# EXERCISE:
An exact copy of the entries below is the expected answer.

START MATERIAL FOR THIS EXERCISE

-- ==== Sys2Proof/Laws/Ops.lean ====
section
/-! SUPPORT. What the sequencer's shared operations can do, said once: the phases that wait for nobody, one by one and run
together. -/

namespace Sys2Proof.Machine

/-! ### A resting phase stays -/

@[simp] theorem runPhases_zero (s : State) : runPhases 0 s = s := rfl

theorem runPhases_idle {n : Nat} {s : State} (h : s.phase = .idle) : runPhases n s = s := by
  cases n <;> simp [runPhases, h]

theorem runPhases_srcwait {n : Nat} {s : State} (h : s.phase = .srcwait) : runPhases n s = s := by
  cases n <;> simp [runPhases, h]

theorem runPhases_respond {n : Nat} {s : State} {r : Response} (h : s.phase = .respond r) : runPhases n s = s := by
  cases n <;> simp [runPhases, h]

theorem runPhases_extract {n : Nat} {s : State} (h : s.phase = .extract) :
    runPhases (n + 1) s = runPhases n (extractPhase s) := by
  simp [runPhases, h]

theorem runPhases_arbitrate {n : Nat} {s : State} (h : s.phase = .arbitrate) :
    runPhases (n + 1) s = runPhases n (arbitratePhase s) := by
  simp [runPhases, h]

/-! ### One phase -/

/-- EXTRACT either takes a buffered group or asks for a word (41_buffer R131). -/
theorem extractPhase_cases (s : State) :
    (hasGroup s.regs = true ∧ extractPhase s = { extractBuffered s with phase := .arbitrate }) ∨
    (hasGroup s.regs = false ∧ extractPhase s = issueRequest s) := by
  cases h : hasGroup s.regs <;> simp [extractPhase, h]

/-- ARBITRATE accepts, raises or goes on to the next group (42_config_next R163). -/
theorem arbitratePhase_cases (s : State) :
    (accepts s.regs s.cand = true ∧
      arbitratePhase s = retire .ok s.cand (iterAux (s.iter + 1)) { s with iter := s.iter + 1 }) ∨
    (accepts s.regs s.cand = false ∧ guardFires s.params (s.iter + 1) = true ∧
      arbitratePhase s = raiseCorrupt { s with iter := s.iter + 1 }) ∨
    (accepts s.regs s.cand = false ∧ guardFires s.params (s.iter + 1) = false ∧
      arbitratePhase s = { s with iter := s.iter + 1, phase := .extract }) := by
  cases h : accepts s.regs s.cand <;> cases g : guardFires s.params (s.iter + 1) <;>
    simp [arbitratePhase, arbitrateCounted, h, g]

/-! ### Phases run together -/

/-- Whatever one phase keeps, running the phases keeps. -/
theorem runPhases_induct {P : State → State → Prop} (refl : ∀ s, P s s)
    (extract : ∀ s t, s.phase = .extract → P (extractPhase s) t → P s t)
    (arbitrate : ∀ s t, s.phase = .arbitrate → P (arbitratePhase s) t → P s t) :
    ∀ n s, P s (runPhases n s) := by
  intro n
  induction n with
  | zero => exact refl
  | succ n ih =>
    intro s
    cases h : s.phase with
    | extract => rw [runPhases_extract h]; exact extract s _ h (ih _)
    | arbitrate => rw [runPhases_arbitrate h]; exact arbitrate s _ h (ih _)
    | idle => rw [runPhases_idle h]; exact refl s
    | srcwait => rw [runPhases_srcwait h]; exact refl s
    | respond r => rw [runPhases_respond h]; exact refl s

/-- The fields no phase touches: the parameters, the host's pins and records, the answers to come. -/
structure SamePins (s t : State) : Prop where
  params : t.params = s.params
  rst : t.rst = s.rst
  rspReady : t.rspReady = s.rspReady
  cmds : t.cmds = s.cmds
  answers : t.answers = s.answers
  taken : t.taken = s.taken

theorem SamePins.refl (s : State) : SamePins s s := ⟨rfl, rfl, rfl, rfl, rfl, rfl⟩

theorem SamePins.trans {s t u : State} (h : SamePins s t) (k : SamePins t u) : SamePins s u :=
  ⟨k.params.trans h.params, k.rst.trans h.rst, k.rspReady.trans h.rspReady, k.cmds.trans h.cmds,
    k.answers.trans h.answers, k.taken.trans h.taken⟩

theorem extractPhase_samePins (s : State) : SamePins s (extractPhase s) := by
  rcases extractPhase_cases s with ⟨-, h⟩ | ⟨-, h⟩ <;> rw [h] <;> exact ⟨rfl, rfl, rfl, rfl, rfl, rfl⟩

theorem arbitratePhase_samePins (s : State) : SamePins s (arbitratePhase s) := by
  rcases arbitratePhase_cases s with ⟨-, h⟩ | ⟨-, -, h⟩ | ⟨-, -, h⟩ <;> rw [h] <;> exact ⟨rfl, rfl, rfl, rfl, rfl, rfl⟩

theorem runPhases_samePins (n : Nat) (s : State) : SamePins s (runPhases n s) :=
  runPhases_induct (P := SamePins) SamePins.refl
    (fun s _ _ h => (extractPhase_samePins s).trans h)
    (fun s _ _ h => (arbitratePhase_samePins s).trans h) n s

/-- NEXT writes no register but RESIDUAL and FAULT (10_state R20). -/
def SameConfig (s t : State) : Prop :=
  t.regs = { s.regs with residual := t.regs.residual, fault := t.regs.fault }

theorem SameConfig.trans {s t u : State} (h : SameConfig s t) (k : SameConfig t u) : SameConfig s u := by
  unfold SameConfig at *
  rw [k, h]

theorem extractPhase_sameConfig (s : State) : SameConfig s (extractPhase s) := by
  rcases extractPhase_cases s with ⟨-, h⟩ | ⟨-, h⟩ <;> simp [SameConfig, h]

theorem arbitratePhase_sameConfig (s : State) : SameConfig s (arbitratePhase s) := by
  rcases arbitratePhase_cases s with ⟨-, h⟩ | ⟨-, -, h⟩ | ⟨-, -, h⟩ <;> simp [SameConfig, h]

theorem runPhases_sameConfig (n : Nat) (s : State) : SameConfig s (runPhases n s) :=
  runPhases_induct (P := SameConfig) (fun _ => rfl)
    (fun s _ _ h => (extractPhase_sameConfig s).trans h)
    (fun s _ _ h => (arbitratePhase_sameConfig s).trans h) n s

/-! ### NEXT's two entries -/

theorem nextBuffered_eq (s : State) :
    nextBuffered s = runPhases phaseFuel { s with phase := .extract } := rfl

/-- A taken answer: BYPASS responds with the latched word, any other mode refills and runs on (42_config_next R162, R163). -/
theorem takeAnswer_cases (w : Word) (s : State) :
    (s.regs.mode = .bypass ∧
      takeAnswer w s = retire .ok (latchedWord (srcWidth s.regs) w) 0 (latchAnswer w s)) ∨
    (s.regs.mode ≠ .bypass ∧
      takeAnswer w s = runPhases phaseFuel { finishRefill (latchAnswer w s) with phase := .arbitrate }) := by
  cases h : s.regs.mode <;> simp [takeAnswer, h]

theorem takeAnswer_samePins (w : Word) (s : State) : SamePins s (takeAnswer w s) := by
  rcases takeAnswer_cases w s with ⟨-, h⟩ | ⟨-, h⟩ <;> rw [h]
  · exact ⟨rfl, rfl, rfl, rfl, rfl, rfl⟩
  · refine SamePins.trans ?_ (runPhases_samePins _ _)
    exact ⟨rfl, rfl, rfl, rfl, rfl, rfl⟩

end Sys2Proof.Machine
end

END MATERIAL FOR THIS EXERCISE

# ANSWER FOR THIS EXERCISE:
-- ==== Sys2Proof/Laws/Ops.lean ====
section
/-! SUPPORT. What the sequencer's shared operations can do, said once: the phases that wait for nobody, one by one and run
together. -/

namespace Sys2Proof.Machine

/-! ### A resting phase stays -/

@[simp] theorem runPhases_zero (s : State) : runPhases 0 s = s := rfl

theorem runPhases_idle {n : Nat} {s : State} (h : s.phase = .idle) : runPhases n s = s := by
  cases n <;> simp [runPhases, h]

theorem runPhases_srcwait {n : Nat} {s : State} (h : s.phase = .srcwait) : runPhases n s = s := by
  cases n <;> simp [runPhases, h]

theorem runPhases_respond {n : Nat} {s : State} {r : Response} (h : s.phase = .respond r) : runPhases n s = s := by
  cases n <;> simp [runPhases, h]

theorem runPhases_extract {n : Nat} {s : State} (h : s.phase = .extract) :
    runPhases (n + 1) s = runPhases n (extractPhase s) := by
  simp [runPhases, h]

theorem runPhases_arbitrate {n : Nat} {s : State} (h : s.phase = .arbitrate) :
    runPhases (n + 1) s = runPhases n (arbitratePhase s) := by
  simp [runPhases, h]

/-! ### One phase -/

/-- EXTRACT either takes a buffered group or asks for a word (41_buffer R131). -/
theorem extractPhase_cases (s : State) :
    (hasGroup s.regs = true ∧ extractPhase s = { extractBuffered s with phase := .arbitrate }) ∨
    (hasGroup s.regs = false ∧ extractPhase s = issueRequest s) := by
  cases h : hasGroup s.regs <;> simp [extractPhase, h]

/-- ARBITRATE accepts, raises or goes on to the next group (42_config_next R163). -/
theorem arbitratePhase_cases (s : State) :
    (accepts s.regs s.cand = true ∧
      arbitratePhase s = retire .ok s.cand (iterAux (s.iter + 1)) { s with iter := s.iter + 1 }) ∨
    (accepts s.regs s.cand = false ∧ guardFires s.params (s.iter + 1) = true ∧
      arbitratePhase s = raiseCorrupt { s with iter := s.iter + 1 }) ∨
    (accepts s.regs s.cand = false ∧ guardFires s.params (s.iter + 1) = false ∧
      arbitratePhase s = { s with iter := s.iter + 1, phase := .extract }) := by
  cases h : accepts s.regs s.cand <;> cases g : guardFires s.params (s.iter + 1) <;>
    simp [arbitratePhase, arbitrateCounted, h, g]

/-! ### Phases run together -/

/-- Whatever one phase keeps, running the phases keeps. -/
theorem runPhases_induct {P : State → State → Prop} (refl : ∀ s, P s s)
    (extract : ∀ s t, s.phase = .extract → P (extractPhase s) t → P s t)
    (arbitrate : ∀ s t, s.phase = .arbitrate → P (arbitratePhase s) t → P s t) :
    ∀ n s, P s (runPhases n s) := by
  intro n
  induction n with
  | zero => exact refl
  | succ n ih =>
    intro s
    cases h : s.phase with
    | extract => rw [runPhases_extract h]; exact extract s _ h (ih _)
    | arbitrate => rw [runPhases_arbitrate h]; exact arbitrate s _ h (ih _)
    | idle => rw [runPhases_idle h]; exact refl s
    | srcwait => rw [runPhases_srcwait h]; exact refl s
    | respond r => rw [runPhases_respond h]; exact refl s

/-- The fields no phase touches: the parameters, the host's pins and records, the answers to come. -/
structure SamePins (s t : State) : Prop where
  params : t.params = s.params
  rst : t.rst = s.rst
  rspReady : t.rspReady = s.rspReady
  cmds : t.cmds = s.cmds
  answers : t.answers = s.answers
  taken : t.taken = s.taken

theorem SamePins.refl (s : State) : SamePins s s := ⟨rfl, rfl, rfl, rfl, rfl, rfl⟩

theorem SamePins.trans {s t u : State} (h : SamePins s t) (k : SamePins t u) : SamePins s u :=
  ⟨k.params.trans h.params, k.rst.trans h.rst, k.rspReady.trans h.rspReady, k.cmds.trans h.cmds,
    k.answers.trans h.answers, k.taken.trans h.taken⟩

theorem extractPhase_samePins (s : State) : SamePins s (extractPhase s) := by
  rcases extractPhase_cases s with ⟨-, h⟩ | ⟨-, h⟩ <;> rw [h] <;> exact ⟨rfl, rfl, rfl, rfl, rfl, rfl⟩

theorem arbitratePhase_samePins (s : State) : SamePins s (arbitratePhase s) := by
  rcases arbitratePhase_cases s with ⟨-, h⟩ | ⟨-, -, h⟩ | ⟨-, -, h⟩ <;> rw [h] <;> exact ⟨rfl, rfl, rfl, rfl, rfl, rfl⟩

theorem runPhases_samePins (n : Nat) (s : State) : SamePins s (runPhases n s) :=
  runPhases_induct (P := SamePins) SamePins.refl
    (fun s _ _ h => (extractPhase_samePins s).trans h)
    (fun s _ _ h => (arbitratePhase_samePins s).trans h) n s

/-- NEXT writes no register but RESIDUAL and FAULT (10_state R20). -/
def SameConfig (s t : State) : Prop :=
  t.regs = { s.regs with residual := t.regs.residual, fault := t.regs.fault }

theorem SameConfig.trans {s t u : State} (h : SameConfig s t) (k : SameConfig t u) : SameConfig s u := by
  unfold SameConfig at *
  rw [k, h]

theorem extractPhase_sameConfig (s : State) : SameConfig s (extractPhase s) := by
  rcases extractPhase_cases s with ⟨-, h⟩ | ⟨-, h⟩ <;> simp [SameConfig, h]

theorem arbitratePhase_sameConfig (s : State) : SameConfig s (arbitratePhase s) := by
  rcases arbitratePhase_cases s with ⟨-, h⟩ | ⟨-, -, h⟩ | ⟨-, -, h⟩ <;> simp [SameConfig, h]

theorem runPhases_sameConfig (n : Nat) (s : State) : SameConfig s (runPhases n s) :=
  runPhases_induct (P := SameConfig) (fun _ => rfl)
    (fun s _ _ h => (extractPhase_sameConfig s).trans h)
    (fun s _ _ h => (arbitratePhase_sameConfig s).trans h) n s

/-! ### NEXT's two entries -/

theorem nextBuffered_eq (s : State) :
    nextBuffered s = runPhases phaseFuel { s with phase := .extract } := rfl

/-- A taken answer: BYPASS responds with the latched word, any other mode refills and runs on (42_config_next R162, R163). -/
theorem takeAnswer_cases (w : Word) (s : State) :
    (s.regs.mode = .bypass ∧
      takeAnswer w s = retire .ok (latchedWord (srcWidth s.regs) w) 0 (latchAnswer w s)) ∨
    (s.regs.mode ≠ .bypass ∧
      takeAnswer w s = runPhases phaseFuel { finishRefill (latchAnswer w s) with phase := .arbitrate }) := by
  cases h : s.regs.mode <;> simp [takeAnswer, h]

theorem takeAnswer_samePins (w : Word) (s : State) : SamePins s (takeAnswer w s) := by
  rcases takeAnswer_cases w s with ⟨-, h⟩ | ⟨-, h⟩ <;> rw [h]
  · exact ⟨rfl, rfl, rfl, rfl, rfl, rfl⟩
  · refine SamePins.trans ?_ (runPhases_samePins _ _)
    exact ⟨rfl, rfl, rfl, rfl, rfl, rfl⟩

end Sys2Proof.Machine
end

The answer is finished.